Obgleich nach dem ersten Angriff, als von einem Blutbad die Rede war, eher leise, in Japan auch lautere Kritik aufkam, stellten sich die Amerikaner, Franzosen und Briten trotz Kritik vor allem am Informationsfluss letztlich hinter den finalen Angriff, der von der algerischen Regierung als erfolgreich verkauft wurde. Der britische Regierungschef Cameron sieht ein neues Afghanistan und Pakistan in Nordafrika. Global müsse man über Jahre und Jahrzehnte nun die "nichtregierten Räume" schließen, in denen die Terroristen gedeihen. Die algerische Regierung bemüht sich mit allen Kräften, das Vorgehen zu legitimieren.

Der algerische Außenminister Mourad Medelci versicherte, die Spezialeinheiten des algerischen Militärs hätten "verantwortlich" und "sehr zufriedenstellend" gehandelt. Aufgrund der Erfahrung der algerischen Armee habe die Operation nur geringe Schäden verursacht und sei ein Drama vermieden worden. Das Drama bestand offensichtlich weniger im Verlust von Menschenleben, sondern im Verlust des Geschäfts mit Öl und Gas. Man habe ein "klares Signal" gegeben, dass die "neue Taktik" der Terroristen nicht greife. Das lässt sich bezweifeln, auch wenn die Islamisten nicht ihre Ziele mit der Geiselnahme durchsetzen konnten, sofern diese wirklich angestrebt wurden, so haben die Islamisten doch wieder einmal ihre Entschlossenheit demonstriert, viele Menschen mit ihren Aktionen und mit relativ primitiven Waffen mit in den Tod zu reißen, und für Aufmerksamkeit und Imagegewinn gesorgt, mit denen sich neue Rekruten und Geld finden lassen.

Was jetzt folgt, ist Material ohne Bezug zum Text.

-- ==== Sys2Proof/Laws/KeepWrites.lean ====
section
/-! SUPPORT. What each operation of Machine/Writes.lean keeps: the canonical form, the queue, and the parts it does not name. -/

namespace Sys2Proof.Machine

theorem shadowPut_keeps {T : List Part} {s0 : State} {s : State} {a : Nat} {v : Word} (hs : Keeps T s0 s)
    (hT : [.regs, .shadow] ⊆ T) :
    Keeps T s0 (State.shadowPut s a v) := by
  delta State.shadowPut
  extract_lets x s1
  have h1 : Keeps T s0 s1 := by
    refine keeps_shadow hs (fun h => ?_) (List.Subset.trans (by decide) hT)
    split
    · exact smSorted_erase _ _ h
    · exact smSorted_insert _ _ _ h
  exact setB_keeps h1 (List.Subset.trans (by decide) hT)

theorem plainWrite_keeps {T : List Part} {s0 : State} {s : State} {a : Nat} {v : Word} (hs : Keeps T s0 s)
    (hT : [.regs, .shadow] ⊆ T) :
    Keeps T s0 (State.plainWrite s a v) := by
  delta State.plainWrite
  extract_lets +onlyGivenNames y1
  have hy1 : Keeps T s0 y1 := by
    unfold y1
    refine keeps_ite ?_ ?_
    · refine wr_keeps ?_ (List.Subset.trans (by decide) hT)
      exact hs
    · exact hs
  refine keeps_ite ?_ ?_
  · refine shadowPut_keeps ?_ (List.Subset.trans (by decide) hT)
    exact hy1
  · exact hy1

theorem shadowApply_keeps {T : List Part} {s0 : State} {s : State} {p : Nat} (hs : Keeps T s0 s)
    (hT : [.regs, .shadow, .tbl, .tshadow] ⊆ T) :
    Keeps T s0 (State.shadowApply s p) := by
  have h1 : ∀ (l : SMap) (x : State), Keeps T s0 x → Keeps T s0 (l.foldl (fun a e => a.wr e.1 (accMerge .rws e.1 (a.rd e.1) e.2)) x) :=
    fun l x h => keeps_foldl h (fun a e ha => wr_keeps ha (List.Subset.trans (by decide) hT))
  have h2 := fun (l : SMap) (x : State) (h : Keeps T s0 x) =>
    keeps_tbl (v := smOver tblReset x.tbl l) h (smWf_over _ _ _) (List.Subset.trans (by decide) hT)
  delta State.shadowApply
  extract_lets x1 x2
  have hx : Keeps T s0 x2 := h2 _ _ (h1 _ _ hs)
  clear_value x2
  exact keeps_tshadow (keeps_shadow (x := x2) hx (smSorted_filter _ _) (List.Subset.trans (by decide) hT))
    (smSorted_filter _ _) (List.Subset.trans (by decide) hT)

theorem shadowDrop_keeps {T : List Part} {s0 : State} {s : State} {p : Nat} (hs : Keeps T s0 s)
    (hT : [.regs, .shadow, .tshadow, .commitDue] ⊆ T) :
    Keeps T s0 (State.shadowDrop s p) := by
  delta State.shadowDrop
  extract_lets x1
  have hx : Keeps T s0 x1 :=
    keeps_commitDue (keeps_tshadow (keeps_shadow (x := s) hs (smSorted_filter _ _) (List.Subset.trans (by decide) hT))
      (smSorted_filter _ _) (List.Subset.trans (by decide) hT)) (List.Subset.trans (by decide) hT)
  exact setB_keeps (setB_keeps hx (List.Subset.trans (by decide) hT)) (List.Subset.trans (by decide) hT)

theorem hostRebind_keeps {T : List Part} {s0 : State} {s : State} (hs : Keeps T s0 s)
    (hT : [.regs, .tbl, .host, .items, .icu, .evr] ⊆ T) :
    Keeps T s0 (State.hostRebind s) := by
  delta State.hostRebind
  extract_lets +onlyGivenNames y1
  refine keeps_foldl ?_ (fun a e ha => ?_)
  · exact hs
  · extract_lets +onlyGivenNames y2
    extract_lets +onlyGivenNames y3
    extract_lets +onlyGivenNames y4
    refine keeps_ite ?_ ?_
    · refine closeSess_keeps ?_ (List.Subset.trans (by decide) hT)
      exact ha
    · exact ha

theorem commitSide_keeps {T : List Part} {s0 : State} {s : State} {p : Nat} (hs : Keeps T s0 s)
    (hT : [.regs, .tbl, .mbx, .host, .items, .icu, .evr, .dio, .adc, .dev] ⊆ T) :
    Keeps T s0 (State.commitSide s p) := by
  delta State.commitSide
  refine keeps_ite ?_ ?_
  · refine adcShort_keeps ?_ (List.Subset.trans (by decide) hT)
    exact hs
  · refine keeps_ite ?_ ?_
    · refine hostRebind_keeps ?_ (List.Subset.trans (by decide) hT)
      exact hs
    · exact hs

theorem commitPage_keeps {T : List Part} {s0 : State} {s : State} {p : Nat} (hs : Keeps T s0 s)
    (hT : [.regs, .shadow, .tbl, .tshadow, .commitDue, .mbx, .host, .items, .icu, .evr, .time, .can, .dio, .adc, .dev] ⊆ T) :
    Keeps T s0 (State.commitPage s p) := by
  delta State.commitPage
  extract_lets +onlyGivenNames y1
  have hy1 : Keeps T s0 y1 := by
    unfold y1
    refine setB_keeps ?_ (List.Subset.trans (by decide) hT)
    refine keeps_commitDue ?_ (List.Subset.trans (by decide) hT)
    exact hs
  extract_lets +onlyGivenNames y2
  refine keeps_ite ?_ ?_
  · extract_lets +onlyGivenNames y3
    have hy3 : Keeps T s0 y3 := by
      unfold y3
      refine setF_keeps ?_ (List.Subset.trans (by decide) hT)
      exact hy1
    refine keeps_ite ?_ ?_
    · exact hy3
    · refine raiseEv_keeps ?_ (List.Subset.trans (by decide) hT)
      exact hy3
  · extract_lets +onlyGivenNames y4
    extract_lets +onlyGivenNames y5
    have hy5 : Keeps T s0 y5 := by
      unfold y5
      refine setB_keeps ?_ (List.Subset.trans (by decide) hT)
      refine shadowApply_keeps ?_ (List.Subset.trans (by decide) hT)
      refine commitSide_keeps ?_ (List.Subset.trans (by decide) hT)
      exact hy1
    extract_lets +onlyGivenNames y6
    have hy6 : Keeps T s0 y6 := by
      unfold y6
      refine keeps_ite ?_ ?_
      · refine canRetimed_keeps ?_ (List.Subset.trans (by decide) hT)
        exact hy5
      · exact hy5
    extract_lets +onlyGivenNames y7
    have hy7 : Keeps T s0 y7 := by
      unfold y7
      refine keeps_ite ?_ ?_
      · refine timeUpgrade_keeps ?_ (List.Subset.trans (by decide) hT)
        exact hy6
      · exact hy6
    refine raiseEv_keeps ?_ (List.Subset.trans (by decide) hT)
    exact hy7

theorem execTimedCommit_keeps {T : List Part} {s0 : State} {page : Nat} {s : State} (hs : Keeps T s0 s)
    (hT : [.regs, .vis, .shadow, .tbl, .tshadow, .commitDue, .mbx, .host, .items, .icu, .evr, .time, .can, .dio, .adc, .dev] ⊆ T) :
    KeepsO T s0 (execTimedCommit page s) := by
  delta execTimedCommit
  refine keepsO_next ?_
  refine andShown_keeps ?_ ?_ (List.Subset.trans (by decide) hT)
  · exact hs
  · refine keeps_ite ?_ ?_
    · refine commitPage_keeps ?_ (List.Subset.trans (by decide) hT)
      exact hs
    · exact hs

theorem imageBack_keeps {T : List Part} {s0 : State} {s : State} {p : Nat} (hs : Keeps T s0 s)
    (hT : [.regs] ⊆ T) :
    Keeps T s0 (State.imageBack s p) := by
  delta State.imageBack
  refine keeps_foldl ?_ (fun a e ha => ?_)
  · exact hs
  · refine keeps_ite ?_ ?_
    · exact ha
    · refine wr_keeps ?_ (List.Subset.trans (by decide) hT)
      exact ha

theorem srstSide_keeps {T : List Part} {s0 : State} {s : State} {p : Nat} {writer : Option Nat} (hs : Keeps T s0 s)
    (hT : [.regs, .tbl, .mbx, .host, .items, .icu, .evr, .cpe, .model, .opt, .snet, .can, .dio, .adc, .lnch, .met, .loop, .dev] ⊆ T) :
    Keeps T s0 (State.srstSide s p writer) := by
  delta State.srstSide
  refine keeps_ite ?_ ?_
  · refine cfgSoftReset_keeps ?_ (List.Subset.trans (by decide) hT)
    exact hs
  · refine keeps_ite ?_ ?_
    · refine lnchSoftReset_keeps ?_ (List.Subset.trans (by decide) hT)
      exact hs
    · refine keeps_ite ?_ ?_
      · refine evrSoftReset_keeps ?_ (List.Subset.trans (by decide) hT)
        exact hs
      · refine keeps_ite ?_ ?_
        · refine keeps_foldl ?_ (fun a e ha => ?_)
          · exact hs
          · refine keeps_ite ?_ ?_
            · exact ha
            · refine closeSess_keeps ?_ (List.Subset.trans (by decide) hT)
              exact ha
        · refine keeps_ite ?_ ?_
          · refine snetSoftReset_keeps ?_ (List.Subset.trans (by decide) hT)
            exact hs
          · refine keeps_ite ?_ ?_
            · refine canSoftReset_keeps ?_ (List.Subset.trans (by decide) hT)
              exact hs
            · refine keeps_ite ?_ ?_
              · refine adcSoftReset_keeps ?_ (List.Subset.trans (by decide) hT)
                exact hs
              · refine keeps_ite ?_ ?_
                · refine modSoftReset_keeps ?_ (List.Subset.trans (by decide) hT)
                  exact hs
                · refine keeps_ite ?_ ?_
                  · refine dioSoftReset_keeps ?_ (List.Subset.trans (by decide) hT)
                    exact hs
                  · refine keeps_ite ?_ ?_
                    · refine loopSoftReset_keeps ?_ (List.Subset.trans (by decide) hT)
                      exact hs
                    · refine keeps_ite ?_ ?_
                      · refine cpeSoftReset_keeps ?_ (List.Subset.trans (by decide) hT)
                        exact hs
                      · refine keeps_ite ?_ ?_
                        · refine modelSoftReset_keeps ?_ (List.Subset.trans (by decide) hT)
                          exact hs
                        · refine keeps_ite ?_ ?_
                          · refine optSoftReset_keeps ?_ (List.Subset.trans (by decide) hT)
                            exact hs
                          · exact hs

theorem recCtrClear_keeps {T : List Part} {s0 : State} {s : State} {p : Nat} (hs : Keeps T s0 s)
    (hT : [.tbl] ⊆ T) :
    Keeps T s0 (State.recCtrClear s p) := by
  delta State.recCtrClear
  refine keeps_foldl ?_ (fun a e ha => ?_)
  · exact hs
  · refine keeps_foldl ?_ (fun a e ha => ?_)
    · exact ha
    · refine twr_keeps ?_ (List.Subset.trans (by decide) hT)
      exact ha

theorem softReset_keeps {T : List Part} {s0 : State} {s : State} {p : Nat} {writer : Option Nat} (hs : Keeps T s0 s)
    (hT : [.regs, .shadow, .tbl, .tshadow, .commitDue, .mbx, .host, .items, .icu, .evr, .cpe, .model, .opt, .snet, .can, .dio, .adc, .lnch, .met, .loop, .dev] ⊆ T) :
    Keeps T s0 (State.softReset s p writer) := by
  delta State.softReset
  extract_lets +onlyGivenNames y1
  have hy1 : Keeps T s0 y1 := by
    unfold y1
    refine shadowDrop_keeps ?_ (List.Subset.trans (by decide) hT)
    refine imageBack_keeps ?_ (List.Subset.trans (by decide) hT)
    exact hs
  extract_lets +onlyGivenNames y2
  have hy2 : Keeps T s0 y2 := by
    unfold y2
    refine wr_keeps ?_ (List.Subset.trans (by decide) hT)
    refine wr_keeps ?_ (List.Subset.trans (by decide) hT)
    exact hy1
  extract_lets +onlyGivenNames y3
  have hy3 : Keeps T s0 y3 := by
    unfold y3
    refine recCtrClear_keeps ?_ (List.Subset.trans (by decide) hT)
    refine keeps_foldl ?_ (fun a e ha => ?_)
    · exact hy2
    · refine clearCtr_keeps ?_ (List.Subset.trans (by decide) hT)
      exact ha
  refine srstSide_keeps ?_ (List.Subset.trans (by decide) hT)
  exact hy3

theorem freeze_keeps {T : List Part} {s0 : State} {s : State} {p : Nat} {on : Bool} (hs : Keeps T s0 s)
    (hT : [.regs, .frzFrom] ⊆ T) :
    Keeps T s0 (State.freeze s p on) := by
  delta State.freeze
  extract_lets +onlyGivenNames y1
  refine keeps_ite ?_ ?_
  · exact hs
  · extract_lets +onlyGivenNames y2
    have hy2 : Keeps T s0 y2 := by
      unfold y2
      refine keeps_frzFrom ?_ (List.Subset.trans (by decide) hT)
      exact hs
    refine setB_keeps ?_ (List.Subset.trans (by decide) hT)
    exact hy2

theorem evtSet_keeps {T : List Part} {s0 : State} {s : State} {p : Nat} {v : Word} (hs : Keeps T s0 s)
    (hT : [.regs, .tbl, .items, .icu, .evr] ⊆ T) :
    Keeps T s0 (State.evtSet s p v) := by
  delta State.evtSet
  refine keeps_foldl ?_ (fun a e ha => ?_)
  · exact hs
  · refine raiseEv_keeps ?_ (List.Subset.trans (by decide) hT)
    exact ha

theorem evtClr_keeps {T : List Part} {s0 : State} {s : State} {p : Nat} {v : Word} (hs : Keeps T s0 s)
    (hT : [.regs] ⊆ T) :
    Keeps T s0 (State.evtClr s p v) := by
  delta State.evtClr
  refine wr_keeps ?_ (List.Subset.trans (by decide) hT)
  exact hs

theorem maskSet_keeps {T : List Part} {s0 : State} {s : State} {p : Nat} {v : Word} (hs : Keeps T s0 s)
    (hT : [.regs] ⊆ T) :
    Keeps T s0 (State.maskSet s p v) := by
  delta State.maskSet
  refine wr_keeps ?_ (List.Subset.trans (by decide) hT)
  exact hs

theorem maskClr_keeps {T : List Part} {s0 : State} {s : State} {p : Nat} {v : Word} (hs : Keeps T s0 s)
    (hT : [.regs, .tbl, .items, .icu] ⊆ T) :
    Keeps T s0 (State.maskClr s p v) := by
  delta State.maskClr
  extract_lets +onlyGivenNames y1
  refine keeps_foldl ?_ (fun a e ha => ?_)
  · refine wr_keeps ?_ (List.Subset.trans (by decide) hT)
    exact hs
  · refine signal_keeps ?_ (List.Subset.trans (by decide) hT)
    exact ha

theorem commitWrite_keeps {T : List Part} {s0 : State} {s : State} {p : Nat} {v : Word} (hs : Keeps T s0 s)
    (hT : [.regs, .shadow, .tshadow, .commitDue] ⊆ T) :
    Keeps T s0 (State.commitWrite s p v) := by
  delta State.commitWrite
  extract_lets +onlyGivenNames y1
  have hy1 : Keeps T s0 y1 := by
    unfold y1
    refine wr_keeps ?_ (List.Subset.trans (by decide) hT)
    exact hs
  refine keeps_ite ?_ ?_
  · refine shadowDrop_keeps ?_ (List.Subset.trans (by decide) hT)
    exact hy1
  · refine keeps_ite ?_ ?_
    · refine setB_keeps ?_ (List.Subset.trans (by decide) hT)
      refine keeps_commitDue ?_ (List.Subset.trans (by decide) hT)
      exact hy1
    · exact hy1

Allerdings musste eingeräumt werden, dass die bislang so genau angegebenen Opferzahlen wohl nicht stimmen. Bei der Sicherung der Anlage, die mit Minen versehen worden sei, sei man noch auf weitere 25 Leichen gestoßen, die man aber noch nicht identifizieren konnte. Damit wäre man schon bei mindestens 80 Getöteten, darunter 50 Geiseln. Später war die Rede von mehr als 30 zusätzlichen Leichen, es könnten noch mehr auf den großen Anlage werden. Man habe fünf mutmaßliche Terroristen festgenommen, drei seien noch auf der Flucht.

Der Algerier Mokhtar Belmokhtar, der hinter der Geiselnahme stehen soll, hat erneut erklärt, dass der Anschlag schon länger als Auftakt zu weiteren Anschlägen geplant gewesen sei. Man habe die Algerier freigelassen, sie seien nicht von der algerischen Armee befreit worden, sagte er. Algerier werden aufgefordert, sich von Anlagen fernzuhalten, die von ausländischen Konzernen betrieben werden. Die Tribune de Genève hatte noch am Freitag mit dem Sprecher der Gruppe "Unterzeichner mit Blut" telefoniert, die für die Geiselnahme verantwortlich sind. Der sagte ebenfalls, die Aktion sei lange vorbereitet gewesen, aber auch, dass man mit AQIM, der al-Qaida im Islamischen Maghreb, gebrochen habe. Die Aktion selbst bezeichnete er als großen Erfolg, alle Mitglieder der Gruppe seien als Märtyrer in den Kampf gezogen. Auch er kündigte neue Anschläge an, Hunderte von Märtyrern stünden dafür bereit.